The standard protocol for resourcing a project is to provide the CP with all the resources necessary -- and in the right sequence -- in order to prevent a slip-to-the-right of the end milestone. In this wisdom, all other requirements are subordinate to the needs of the CP.
But a protocol centered on value-production would not necessarily fall in line with subordination to the CP. Indeed, the 'value managers' will argue that their needs are superior and primary. (*)
Management needed here
Thus the question is begged: who makes all these decisions about resources assigned to the schedule, and whether or not the schedule is to be managed with CP or MIP protocols?
And, who manages the buffers, and who manages the constraints (roadblocks)?
The 'standard answer': The buck stops with the PM, of course.
Well, not exactly! Not all the time.
The user group, the sponsor, the business team all have a influence on the MIP vs the CP choice.

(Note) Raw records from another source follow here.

-- ==== Sys2Proof/Machine/RegMapC.lean ====
section
/-! DEFINITION. Register fields, one definition for each row of the register tables of the spec: the pages of chapters 16 to 22. -/

namespace Sys2Proof.Machine

/-- CFG.SRC_CAP (R538): May take SOURCE (R506). -/
def CLP.CFG_SRC_CAP : Fld := ⟨0xB0, 0x100, 0, 1, .rwl, 0, .cfg, false⟩
/-- CFG.SNK_CAP (R538): May take SINK. -/
def CLP.CFG_SNK_CAP : Fld := ⟨0xB0, 0x100, 1, 1, .rwl, 0, .cfg, false⟩
/-- CFG.PREF (R538): 0 SINK, 1 SOURCE (R507). -/
def CLP.CFG_PREF : Fld := ⟨0xB0, 0x100, 2, 1, .rw, 0, .cfg, true⟩
/-- CFG.GUARD (R538): 0 ZERO, 1 TRACK (R502). -/
def CLP.CFG_GUARD : Fld := ⟨0xB0, 0x100, 3, 1, .rwl, 0, .cfg, false⟩
/-- CFG.FS_EN (R538): Arm as sink; accept ARM as source (R524). -/
def CLP.CFG_FS_EN : Fld := ⟨0xB0, 0x100, 4, 1, .rw, 0, .num, true⟩
/-- CFG.SPRIO (R538): Source priority; 0: never source after hard reset (R531). -/
def CLP.CFG_SPRIO : Fld := ⟨0xB0, 0x100, 8, 4, .rw, 0, .cfg, true⟩
/-- IMAX.OFFER (R538): Current offered as source, 10 mA; above 500 reads as 500. -/
def CLP.IMAX_OFFER : Fld := ⟨0xB0, 0x104, 0, 10, .rw, 0, .num, true⟩
/-- IMAX.CABLE (R538): Cable rating, 10 mA; 0: NOPOWER (R505). -/
def CLP.IMAX_CABLE : Fld := ⟨0xB0, 0x104, 16, 10, .rw, 0, .num, true⟩
/-- FS.VFS_DV (R538): V_FS in 100 mV, 380 to 440; others read as 400. -/
def CLP.FS_VFS_DV : Fld := ⟨0xB0, 0x108, 0, 9, .rw, 400, .num, true⟩
/-- FS.SF_DV (R538): SF level in 100 mV (R525). -/
def CLP.FS_SF_DV : Fld := ⟨0xB0, 0x108, 16, 9, .rw, 450, .num, true⟩
/-- GUARD.OV_DV (R538): Over-voltage level in 100 mV, 580 to 620. -/
def CLP.GUARD_OV_DV : Fld := ⟨0xB0, 0x10C, 0, 10, .rw, 600, .num, true⟩
/-- GUARD.RAMP_MS (R538): Ramp time limit in ms, 10 to 1,000. -/
def CLP.GUARD_RAMP_MS : Fld := ⟨0xB0, 0x10C, 16, 10, .rw, 1000, .num, true⟩
/-- TIMER.FAULT_US (R538): Fault timer in µs, 100 to 10,000. -/
def CLP.TIMER_FAULT_US : Fld := ⟨0xB0, 0x110, 0, 14, .rw, 1000, .num, true⟩
/-- CTL.HRESET (R538): Start a hard reset (R530). -/
def CLP.CTL_HRESET : Fld := ⟨0xB0, 0x114, 0, 1, .w1s, 0, .num, false⟩
/-- CTL.SWAP (R538): Send SWAP_REQ (R519). -/
def CLP.CTL_SWAP : Fld := ⟨0xB0, 0x114, 1, 1, .w1s, 0, .num, false⟩
/-- CTL.RENEG (R538): Send OFFER or REQUEST (R515). -/
def CLP.CTL_RENEG : Fld := ⟨0xB0, 0x114, 2, 1, .w1s, 0, .num, false⟩
/-- CTL.OPEN (R538): End the contract (R517). -/
def CLP.CTL_OPEN : Fld := ⟨0xB0, 0x114, 3, 1, .w1s, 0, .num, false⟩
/-- REQ.IREQ (R538): Current requested as sink, 10 mA. -/
def CLP.REQ_IREQ : Fld := ⟨0xB0, 0x118, 0, 10, .rw, 0, .num, true⟩
/-- REQ.ARM (R538): Ask for ARM in REQUEST. -/
def CLP.REQ_ARM : Fld := ⟨0xB0, 0x118, 16, 1, .rw, 1, .num, true⟩
/-- STAT.STATE (R538): 0 OFF, 1 IDLE, 2 DETECT, 3 BOOT, 4 CONTRACT, 5 SWAP, 6 HRESET, 7 FAULT, 8 NOPOWER. -/
def CLP.STAT_STATE : Fld := ⟨0xB0, 0x11C, 0, 4, .ro, 0, .num, false⟩
/-- STAT.ROLE (R538): 0 NONE, 1 SOURCE, 2 SINK. -/
def CLP.STAT_ROLE : Fld := ⟨0xB0, 0x11C, 4, 2, .ro, 0, .num, false⟩
/-- STAT.SW (R538): Switch direction (R501). -/
def CLP.STAT_SW : Fld := ⟨0xB0, 0x11C, 6, 2, .ro, 0, .num, false⟩
/-- STAT.POWER_OK (R538): R506. -/
def CLP.STAT_POWER_OK : Fld := ⟨0xB0, 0x11C, 8, 1, .ro, 0, .hw, false⟩
/-- STAT.UPSTREAM (R538): R518. -/
def CLP.STAT_UPSTREAM : Fld := ⟨0xB0, 0x11C, 9, 1, .ro, 0, .hw, false⟩
/-- STAT.ARMED (R538): R524. -/
def CLP.STAT_ARMED : Fld := ⟨0xB0, 0x11C, 10, 1, .ro, 0, .num, false⟩
/-- STAT.PG (R538): Clasp power-good (R503). -/
def CLP.STAT_PG : Fld := ⟨0xB0, 0x11C, 11, 1, .ro, 0, .num, false⟩
/-- STAT.SF_TX (R538): Asserting SF. -/
def CLP.STAT_SF_TX : Fld := ⟨0xB0, 0x11C, 12, 1, .ro, 0, .num, false⟩
/-- STAT.CA_TX (R538): Asserting CA. -/
def CLP.STAT_CA_TX : Fld := ⟨0xB0, 0x11C, 13, 1, .ro, 0, .num, false⟩
/-- CONTRACT.ICUR (R538): Current in force, 10 mA. -/
def CLP.CONTRACT_ICUR : Fld := ⟨0xB0, 0x120, 0, 10, .ro, 0, .num, false⟩
/-- CONTRACT.ILIM (R538): Current limit in force, 10 mA. -/
def CLP.CONTRACT_ILIM : Fld := ⟨0xB0, 0x120, 16, 10, .ro, 0, .num, false⟩
/-- PARTNER.SPRIO (R538): Partner's last PWR (R512). -/
def CLP.PARTNER_SPRIO : Fld := ⟨0xB0, 0x124, 0, 4, .ro, 0, .num, false⟩
/-- PARTNER.POWER_OK (R538): . -/
def CLP.PARTNER_POWER_OK : Fld := ⟨0xB0, 0x124, 4, 1, .ro, 0, .num, false⟩
/-- PARTNER.TRACK (R538): . -/
def CLP.PARTNER_TRACK : Fld := ⟨0xB0, 0x124, 5, 1, .ro, 0, .num, false⟩
/-- PARTNER.FS_CAP (R538): . -/
def CLP.PARTNER_FS_CAP : Fld := ⟨0xB0, 0x124, 6, 1, .ro, 0, .num, false⟩
/-- PARTNER.VALID (R538): PWR held. -/
def CLP.PARTNER_VALID : Fld := ⟨0xB0, 0x124, 7, 1, .ro, 0, .num, false⟩
/-- PARTNER.IMAX (R538): Last IMAX offered by the partner. -/
def CLP.PARTNER_IMAX : Fld := ⟨0xB0, 0x124, 16, 10, .ro, 0, .num, false⟩
/-- VCABLE.MV (R538): Cable voltage in mV. -/
def CLP.VCABLE_MV : Fld := ⟨0xB0, 0x128, 0, 16, .ro, 0, .hw, false⟩
/-- ICABLE.MA (R538): Current into the cable in mA, signed. -/
def CLP.ICABLE_MA : Fld := ⟨0xB0, 0x12C, 0, 16, .ro, 0, .hw, false⟩
/-- DET.R_100 (R538): Last signature in 100 Ω units. -/
def CLP.DET_R_100 : Fld := ⟨0xB0, 0x130, 0, 10, .ro, 0, .num, false⟩
/-- DET.PASS (R538): Last detection accepted. -/
def CLP.DET_PASS : Fld := ⟨0xB0, 0x130, 16, 1, .ro, 0, .num, false⟩
/-- CNT_MSG.TX (R538): Messages sent. -/
def CLP.CNT_MSG_TX : Fld := ⟨0xB0, 0x140, 0, 16, .ro, 0, .num, false⟩
/-- CNT_MSG.RX (R538): Messages received. -/
def CLP.CNT_MSG_RX : Fld := ⟨0xB0, 0x140, 16, 16, .ro, 0, .num, false⟩
/-- CNT_MSG2.BAD (R538): Reserved CTYPE (R512). -/
def CLP.CNT_MSG2_BAD : Fld := ⟨0xB0, 0x144, 0, 16, .ro, 0, .num, false⟩
/-- CNT_MSG2.TMO (R538): R513. -/
def CLP.CNT_MSG2_TMO : Fld := ⟨0xB0, 0x144, 16, 16, .ro, 0, .num, false⟩
/-- CNT_EVT.HRESET (R538): R530. -/
def CLP.CNT_EVT_HRESET : Fld := ⟨0xB0, 0x148, 0, 8, .ro, 0, .num, false⟩
/-- CNT_EVT.SWAP (R538): Swaps completed. -/
def CLP.CNT_EVT_SWAP : Fld := ⟨0xB0, 0x148, 8, 8, .ro, 0, .num, false⟩
/-- CNT_EVT.FSWAP (R538): R526. -/
def CLP.CNT_EVT_FSWAP : Fld := ⟨0xB0, 0x148, 16, 8, .ro, 0, .num, false⟩
/-- CNT_EVT.NAK (R538): SWAP_NAK received. -/
def CLP.CNT_EVT_NAK : Fld := ⟨0xB0, 0x148, 24, 8, .ro, 0, .num, false⟩
/-- CNT_TRIP.COUNT (R538): Guard trips. -/
def CLP.CNT_TRIP_COUNT : Fld := ⟨0xB0, 0x14C, 0, 16, .ro, 0, .num, false⟩
/-- CNTCLR.GO (R538): Clear 0x140–0x14C. -/
def CLP.CNTCLR_GO : Fld := ⟨0xB0, 0x150, 0, 1, .w1s, 0, .num, false⟩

Influence: yes, but that's strategy thinking. Tactically, and ultimately, the PM is the decider.
Confound it!
So you've got your strategy: MIP or CP; and you've got your tactics about buffers and sequence. But, sometimes there is a confounding factor (**), described this way:
You've got a job to do; the protocol decision has been made. From that point, you've sequenced and scheduled it, taking into account the resources made available to you.But, in the middle of your schedule there is another independent project (or task) over which you have no control. In effect, your schedule has a break in its sequence over which you have no influence.
Yikes!
This is all too common in construction projects where independent "trades" (meaning contractors with different skills, like electrical vs plumbing) are somehow sequenced by some "higher" authority.
So, what do you do?
If you have advance notice of this situation, you should put both cost slack and schedule slack in your project plan, but there may be other things you can do.
Cost slack is largely a consequence of your choices of schedule risk management.

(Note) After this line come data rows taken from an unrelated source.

-- ==== Sys2Proof/Machine/Hidden.lean ====
section
/-! DEFINITION. Scalar state of the blocks that the spec names and no register field shows: counters, flags and
numbers of each block's own machine. Each is 0 at reset unless its last argument says
otherwise, and resets with its block (Machine/Resets.lean). -/

namespace Sys2Proof.Machine
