/-- A node, but for its queue of commands. -/
structure Hub where
  /-- Every register field and every hidden scalar, by key. -/
  regs : Tab Nat := []
  /-- Shadow values of RWS fields written since the last commit (R43). -/
  shadow : Tab Nat := []
  /-- Retention memory: Kept fields saved, by key (R579). -/
  ret : Tab Nat := []
  /-- The table windows, one 32-bit word for each word offset of the window (R50). -/
  tab : Tab Nat := []
  /-- Staging buffers, by master × 8 + table (R51). -/
  staging : Tab Staging := []
  /-- 64-bit read latches, by master (R32). -/
  latch64 : Tab Latch64 := []
  /-- Table read latches, by master (R52). -/
  tabLatch : Tab TabLatch := []
  /-- The last answer of the window, by master (R61). -/
  resp : Tab Resp := []
  /-- Frame memory, LPDDR5X, by byte address (R341). -/
  fmem : Tab Byte := []
  /-- The settings of the config store for the fields whose Reset column is CFG, by key (R48). -/
  cfg : Tab Nat := []
  /-- CD2 cycles since power-on (R78); the model's own count of time. -/
  cyc : Nat := 0
  /-- How many open values were drawn (the model's own field). -/
  freeIx : Nat := 0
  /-- Cell operations and replica rate of each 10 µs of the last 1 ms, newest first (R70). -/
  filWin : List (Nat × Nat) := []
  /-- The locket writer's queue, oldest first, at most 8 records (R661). -/
  lkQueue : List LkRec := []
  /-- The locket ring in the config store: 64-byte records by SEQ (R660). -/
  lkRing : Tab Bytes := []
  /-- Node-routed CONTROL messages sent, oldest first (R187). -/
  ctlOut : List CtlMsg := []
  /-- The meters, by number; an unlisted meter holds its buckets of R306 after reset. -/
  meters : Tab Meter := []
  /-- Packet descriptors held, by the model's own descriptor number (R215). -/
  pkts : Tab Pkt := []
  /-- The next descriptor number. -/
  pktNext : Nat := 0
  /-- Open-packet records, by ingress point × 4 + VC (R213). -/
  opens : Tab OpenPk := []
  /-- The queues, by egress point × 16 + class: descriptor numbers, head first (R289). -/
  queues : Tab (List Nat) := []
  /-- Cells read out by each egress point and not yet taken by a frame group; at points 8 to 13, delivered. -/
  egOut : Tab (List OutCell) := []
  /-- Cells that the core's inputs hold back, by ingress point, oldest first (R67, R251). -/
  stalled : Tab (List Cell) := []
  /-- Shaper buckets, by egress point × 16 + class (R296). -/
  shapers : Tab Shaper := []
  /-- Requests that await an answer, by TOKEN. -/
  asks : Tab Ask := []
  /-- Changes under way at the crown, by the model's own number (R197, R277). -/
  changes : Tab Change := []
  /-- Tunnels that this node has set up as crown, by tunnel ID (R178, R197). -/
  paths : Tab Path := []
  /-- Readings of reservation records that wait or are under way, in order (R280, R335). -/
  settles : List Settle := []
  /-- Hops held as unreconciled (R279). -/
  unrec : List Unrec := []
  /-- Intents held: open ones at the standby crown, and those a new crown has to settle (R329, R330). -/
  intents : List Intent := []
  /-- Link management cells that wait on each port, in the order they were raised (R141). -/
  lmcQ : Tab (List Lmc) := []
  /-- The stored NEIGHBOUR of each port (R317). -/
  nbrs : Tab Nbr := []
  /-- The ID block granted to the child on each port: first ID and size (R324, R325). -/
  granted : Tab (Nat × Nat) := []
  /-- Nodes that reported NODE_READY, by node ID (R328). -/
  ready : Tab NodeInfo := []
  /-- Sequenced frames sent and not yet covered by an ACK, by port, oldest first (R153). -/
  replay : Tab (List RFrame) := []
  /-- Frames accepted whose span has not passed its tag check, by port (R165). -/
  spanRx : Tab (List RFrame) := []
  /-- The additional data and the ciphertext of the transmit span under way, by port (R163). -/
  spanTx : Tab (Bytes × Bytes) := []
  /-- What each lane's transmitter has sent, oldest first, by lane (R90). -/
  wire : Tab (List Wire) := []
  /-- The last CAP payload received, by port (R146). -/
  capRx : Tab Bytes := []
  /-- Key material of the key store, by slot (R610, R611). -/
  keys : Tab Bytes := []
  /-- The gap list of each receive stream, oldest first (R375). -/
  gaps : Tab (List (Nat × Nat)) := []
  /-- The repair ranges queued at each send stream (R367). -/
  repairs : Tab (List (Nat × Nat)) := []
  /-- Tiles that the open frame of each receive stream has written (R376). -/
  tileDone : Tab (List Nat) := []
  /-- Tile packets sent by each send stream toward its display attachment, oldest first (R362, R363). -/
  tileOut : Tab (List TilePkt) := []
  /-- Transaction packets sent, oldest first (R416). -/
  txbOut : List TxbMsg := []
  /-- Tags in use or in quarantine (R420). -/
  tags : Tab TxbTag := []
  /-- Pieces that wait for a tag, in order (R420). -/
  rdWait : List TxbPiece := []
  /-- Reads of local requesters under way, by the model's own number (R418). -/
  reads : Tab TxbRead := []
  /-- Answers given to local requesters, oldest first (R423). -/
  rdAns : List TxbAns := []
  /-- The landing buffer, in order of arrival (R426). -/
  land : List TxbIn := []
  /-- MRDs that wait for their writes and for completion space (R421, R422). -/
  rdIn : List TxbIn := []
  /-- Reads issued to the bus, oldest first, with the data that memory gave (R422). -/
  rdBus : List TxbIn := []
  /-- The posted-error FIFO (R429). -/
  pfifo : List TxbErr := []
  /-- Requests issued on PCI Express, oldest first (R419). -/
  pcieOut : List PcieReq := []
  /-- MSI-X vectors sent to the host, oldest first (R436, R449). -/
  msixOut : List Nat := []
  /-- Ethernet frames sent, oldest first, by MAC (R459). -/
  ethOut : Tab (List Bytes) := []
  /-- Frames sent on the lume pairs, oldest first, by port (R465, R467). -/
  lumeOut : Tab (List Bytes) := []
  /-- USB tunnel packets sent, oldest first, each with its tunnel (R483). -/
  usbOut : List (Nat × UsbPkt) := []
  /-- Requests in flight at the session end, oldest first (R482). -/
  usbFly : List UsbFlight := []
  /-- Requests that the agent holds, by slot (R484). -/
  usbHeld : Tab UsbHeld := []
  /-- Packets that the device function has sent to the host, oldest first, each with its endpoint (R491, R492). -/
  udfOut : List (Nat × Bytes) := []
  /-- The clasp request of each port that awaits its answer (R513). -/
  claspAsk : Tab ClaspAsk := []
  /-- Power Delivery messages sent, oldest first, by Type-C port (R534). -/
  pdOut : Tab (List PdOut) := []
  /-- K_root, while it is formed (R606). -/
  root : Bytes := []
  /-- The ephemeral private key held in the key engine, if any (R613). -/
  ephemeral : Bytes := []
  /-- The agreement register (R610, R613). -/
  agree : Bytes := []
  /-- Sealed records: copies of 64 bytes, by record × 2 + copy (R620). -/
  recs : Tab Bytes := []
  /-- The marker words of the sealed records, by record (R620). -/
  marks : Tab Nat := []
  /-- The signer key hashes in the fuses, by index (R605). -/
  signers : Tab Bytes := []
  /-- The flash and the bundle copies of the config store, by byte (R627, R629): area × 2^26 + offset, with the areas 0 active
  bank, 1 staging bank, 2 and 3 bundle copies. An unlisted byte is erased and reads 0xFF. -/
  flash : Tab Byte := []
  /-- The words written to BLKDATA since the last GO, oldest first (R629). -/
  blk : List Nat := []
  /-- Blocks landed since START (R629). -/
  landed : Tab Nat := []
  /-- The clear buffer of the bundle decrypt engine (R637). -/
  clear : Bytes := []
  /-- The words of the block that is being landed (R629). -/
  landing : List Nat := []
  /-- Telemetry packets sent, oldest first, each with its tunnel (R665). -/
  telOut : List (Nat × Bytes) := []
  /-- The response that the management port holds; empty while none is ready (R680). -/
  mgpResp : Bytes := []
  /-- What the last Block Read of the management port returned (R680). -/
  mgpRead : Bytes := []
  deriving DecidableEq, Repr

Schedule risk management may have these possibilities:
- Establish a coordination scheme with the interfering project .... nothing like some actual communication to arrive at a solution
- Schedule slack in your schedule that can absorb schedule maladies from the interfering project
- Design a work-around that you can inexpensively implement to bridge over the break in your schedule
- Actually break up your one project into two projects: one before and one after the interposing project. That way, you've got two independent critical paths: one for the 'before' project and one for the 'after' project
At the end of the day: communicate; communicate; communicate!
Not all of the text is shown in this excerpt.